A week later the armies of Vecna, led by Kas and the armies of the Illithid Empire led by Gith met on the battlefield. Whereas their masters demanded quick victories the battles were one stalemate after another. Finally, after months of fighting, the Illithid Psions and Vecna met in battle.

Vecna left the battle hurt and frustrated and when he met with General Kas to discuss the coming battles, Kas raised his sword and took out Vecna’s eye and lopped off his hand in a fast thrust and chop. So it was that tea with Gith changed Kas.
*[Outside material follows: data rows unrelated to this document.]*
-- ==== Sys2Proof/Tests/Slice0.lean ====
section
/-! SUPPORT. Tests on small states: what well-formedness refuses, that the hypotheses of every
statement are met by concrete states, clause by clause, and one step of every command. -/

namespace Sys2Proof.Tests

open Sys2Proof Sys2Proof.Machine

set_option Elab.async false

/-! ### Well-formedness -/

theorem test_controlWord_names : Instr.wellFormed (.controlWriteNamingNoCommand 0x0001) = false := by decide
theorem test_controlWord_names_last :
    Instr.wellFormed (.controlWriteNamingNoCommand 0x0100) = false := by decide
theorem test_controlWord_two_bits :
    Instr.wellFormed (.controlWriteNamingNoCommand 0x0003) = true := by decide
theorem test_controlWord_zero : Instr.wellFormed (.controlWriteNamingNoCommand 0) = true := by decide
theorem test_binLow_filler : Instr.wellFormed (.binLowInput .fs1 true) = false := by decide
theorem test_binLow_tank : Instr.wellFormed (.binLowInput .bt1 true) = false := by decide
theorem test_binLow_hot : Instr.wellFormed (.binLowInput .hb6 true) = true := by decide
theorem test_no_word_spells : decodeTableWord 16 1 = none := by decide
theorem test_fetchWord_same : State.reset.withFetchWord 16 1 = State.reset := by rfl

/-! ### States -/

/-- Working values of a scale: span 1000 makes a gross equal its count. -/
def scaleVals : ScaleParams := ⟨0, 1000, 30000, 200, 5, 30, 50, 20⟩

/-- A channel with working values. -/
def chan : Channel := { Channel.reset with work := some scaleVals }

/-- Working heat values. -/
def heatVals : HeatVals :=
  { blankHeat with standby := 600, maximum := 2000, idleTime := 60, period := 8, kp := 250, ki := 40,
                   kd := 300, deadband := 10, minFire := 120, maxFire := 900, lowBand := 50,
                   highBand := 80, lineMin := 1400 }

/-- The part in RUN with nothing to do. -/
def base : State :=
  { State.reset with
    rc := { RunCtl.reset with part := .run }
    ch := ⟨chan, chan, chan, chan⟩
    bit := { BitState.reset with work := some ⟨80, 200⟩ }
    mixer := { Mixer.reset with suspect := false, work := some ⟨10, 20, 20, none, 0, 2⟩ }
    heat := { Heat.reset with vals := some heatVals } }

/-- The same in another part state. -/
def inPart (p : PartState) : State := { base with rc := { base.rc with part := p } }

/-- The same with another mixer. -/
def withMixer (f : Mixer → Mixer) : State := { base with mixer := f base.mixer }

/-- The same with another heat controller. -/
def withHeat (f : Heat → Heat) : State := { base with heat := f base.heat }

/-- The same with one channel in another state. -/
def withChan (sc : Scale) (f : Channel → Channel) : State := base.modChan sc f

/-- RESET# low. -/
def low : State := { base with port := { base.port with resetLow := true } }

/-- A host access waiting. -/
def waits : State := { base with port := { base.port with waiting := [⟨true, 8, 5, 0⟩] } }

/-- A formula snapshot of one component. -/
def snap : Snapshot :=
  { revision := 48, mixTemp := 1600, superheat := 0, b := 50, r := 0, tank := .bt1, binderTol := 8,
    binderReject := 30, winMin := 1500, winMax := 1750, dryTime := 80, wetTime := 250, overLimit := 20,
    comps := [⟨.hb1, 1000, 30, 150, 38000⟩] }

/-- An order at slot 4. -/
def order : Order :=
  { slot := 4, number := 101, load := List.replicate 8 0, count := 3, mass := 40000, dest := .truck,
    snap := snap, dn := 38000, s := 0, pn := 0, bn := 2000, tAgg := 1600, tAggRaw := 1600,
    clamped := false, started := 0, charged := 0, finished := 0, tickets := 0, abortedTickets := 0,
    level := .none, held := [] }

/-- Orders queued. -/
def queued (q : List Order) : State := { base with oe := { base.oe with queue := q } }

/-- A batch of the order that all four scales have reported. -/
def ready : Batch :=
  { newBatch 1 order with
    reported := ⟨true, true, true, true⟩, nets := ⟨38000, 0, 0, 2000⟩, dryTotal := some 38000 }

/-- A batch in the weigh stage. -/
def weighing (b : Batch) : State := { base with co := ⟨2, some b, none⟩ }

/-- A batch as the mixer holds it. -/
def mixing : MixBatch := ⟨1, 4, 101, .truck, 80, 250, 20⟩

/-- A dose record of HB1 to 5000. -/
def dose : Dose :=
  { Dose.clear with entry := ⟨.hb1, 5000, 30, 150⟩, fine := 600, allow := 180, jogPulse := 4,
                    jogLimit := 2, lowUsed := true }

/-- AGG in a dose. -/
def dosing (p : SubPhase) (net : Int) : State :=
  withChan .agg fun c =>
    { c with state := .dosing p, dose := dose, net := net, batch := some ⟨1, 4, 101⟩ }

/-- A window holding words. -/
def window (ws : List (Nat × Word)) : State := writeWords ws base

/-- Temperature channels GOOD with a reading. -/
def warm (v : Int) : PerTemp TempCh := tempAll ⟨none, some v, 0⟩

/-- A reading of a frame. -/
def reading (valid : Bool) (v : Int) : TempReading := ⟨valid, BitVec.ofInt 16 v⟩

/-- The state after a command. -/
def after (c : Instr) (s : State) : State := (nextState (exec c s)).getD s

/-! ### Hypotheses met, clause by clause -/

theorem witness_StepWithNoCommand :
    base.pending = [] ∧ low.pending = [] ∧ low.port.resetLow = true ∧ waits.port.resetLow = false ∧
      waits.port.waiting ≠ [] ∧ arbiterFree base = true ∧ dueNow base = [] ∧
      dueNow { base with clk := ⟨0, 1000⟩ } = [.secondsTick] ∧ base.clk.tenthMs + 1 < 100 ∧
      dueNow { base with clk := ⟨99, 5⟩ } = [] ∧ dueNow { inPart .stopped with clk := ⟨99, 5⟩ } = [] ∧
      base.rc.part = .run ∧ base.rc.paused = false := by decide

theorem witness_PowerOnReset :
    base.port.held = [] ∧ base.port.waiting = [] ∧ neverAccessed 0x18 = true ∧
      neverAccessed 0x17 = false ∧ neverAccessed 0x112 = true ∧ neverAccessed 0x1FF = true ∧
      neverAccessed 0x215 = false ∧ neverAccessed 0x4D6 = true ∧ neverAccessed 0x541 = false ∧
      neverAccessed 0x1C0F = false ∧ neverAccessed 0x1C10 = true ∧ neverAccessed 0x1FFF = true ∧
      neverAccessed 0x203F = true ∧ neverAccessed 0x2040 = false ∧ neverAccessed 0x6DFF = true ∧
      neverAccessed 0x6E00 = false ∧ neverAccessed 0xFFFF = true := by decide +kernel

theorem witness_ResetAsserted : base.port.resetLow = false := by decide

theorem witness_HostCommandsWait :
    hostSends .load = true ∧ hostSends .vectorRead = true ∧ low.port.resetLow = true ∧
      base.port.resetLow = false ∧ (1 : Nat) ≠ 0 ∧ waits.port.resetLow = false ∧
      waits.port.waiting ≠ [] := by decide

theorem witness_WindowAccessServed : arbiterFree base = true ∧ Memory.wf base.mem = true := by decide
The Illithid, the finiest Psions in all of the Illithid ranks were weakned from the meeting and afterwards Gith and Zarai dispatched them. When Gith rallied the troops to go out and destroy the remaining Illithid, it was Zarai who took his monks and retreated to the Ethereal plane, “If we exterminate the Mind Flayers we will be no better than they are.”

And this is why the Githyanki and the Githzarai fight and this is why Illithid still live, enslave and sup on the brains of the innocent to this day, Zarai’s cowardice.

Go to sleep, battalion, tomorrow you will handle live steel. May the Liche-Queen’s emerald eyes watch over you in your sleep.”

The light outside was dim as always in Tu’Narath, the eternal grey light sifting through the windows and with blood, battle and hatred dancing in their dreams, the battalion slept.


----------



## Paka (Jan 6, 2004)

*Chapter XII*
_Our Funeral Ritual _ 

We have no temples, no holidays, only a handful of rites and rituals that I know of. Funerals happen to be one of them. Usually we get caught in an improper form and are murdered as was the case with this one. 

Word is that the family had to pay a heavy ransom to the orc tribe that ended up with the body. He was caught in the form of an orc chieftan. The chief's wife caught him. Odd, loves rarely catch us. 

Loves usually project their expectations so loudly that they are easy to hear, easy to use. Even making love can be easy because lovers project their thoughts like screaming babies. Yet another sign that love makes one's mind weak. 

I have never been in love. But once I had to assume the form of a forty year old dwarven boy. It become obvious that this boy, was in love with an engraver across the street. I asked an elder who I could have known of this love even with no long term contact with the boy or no journal to work from. 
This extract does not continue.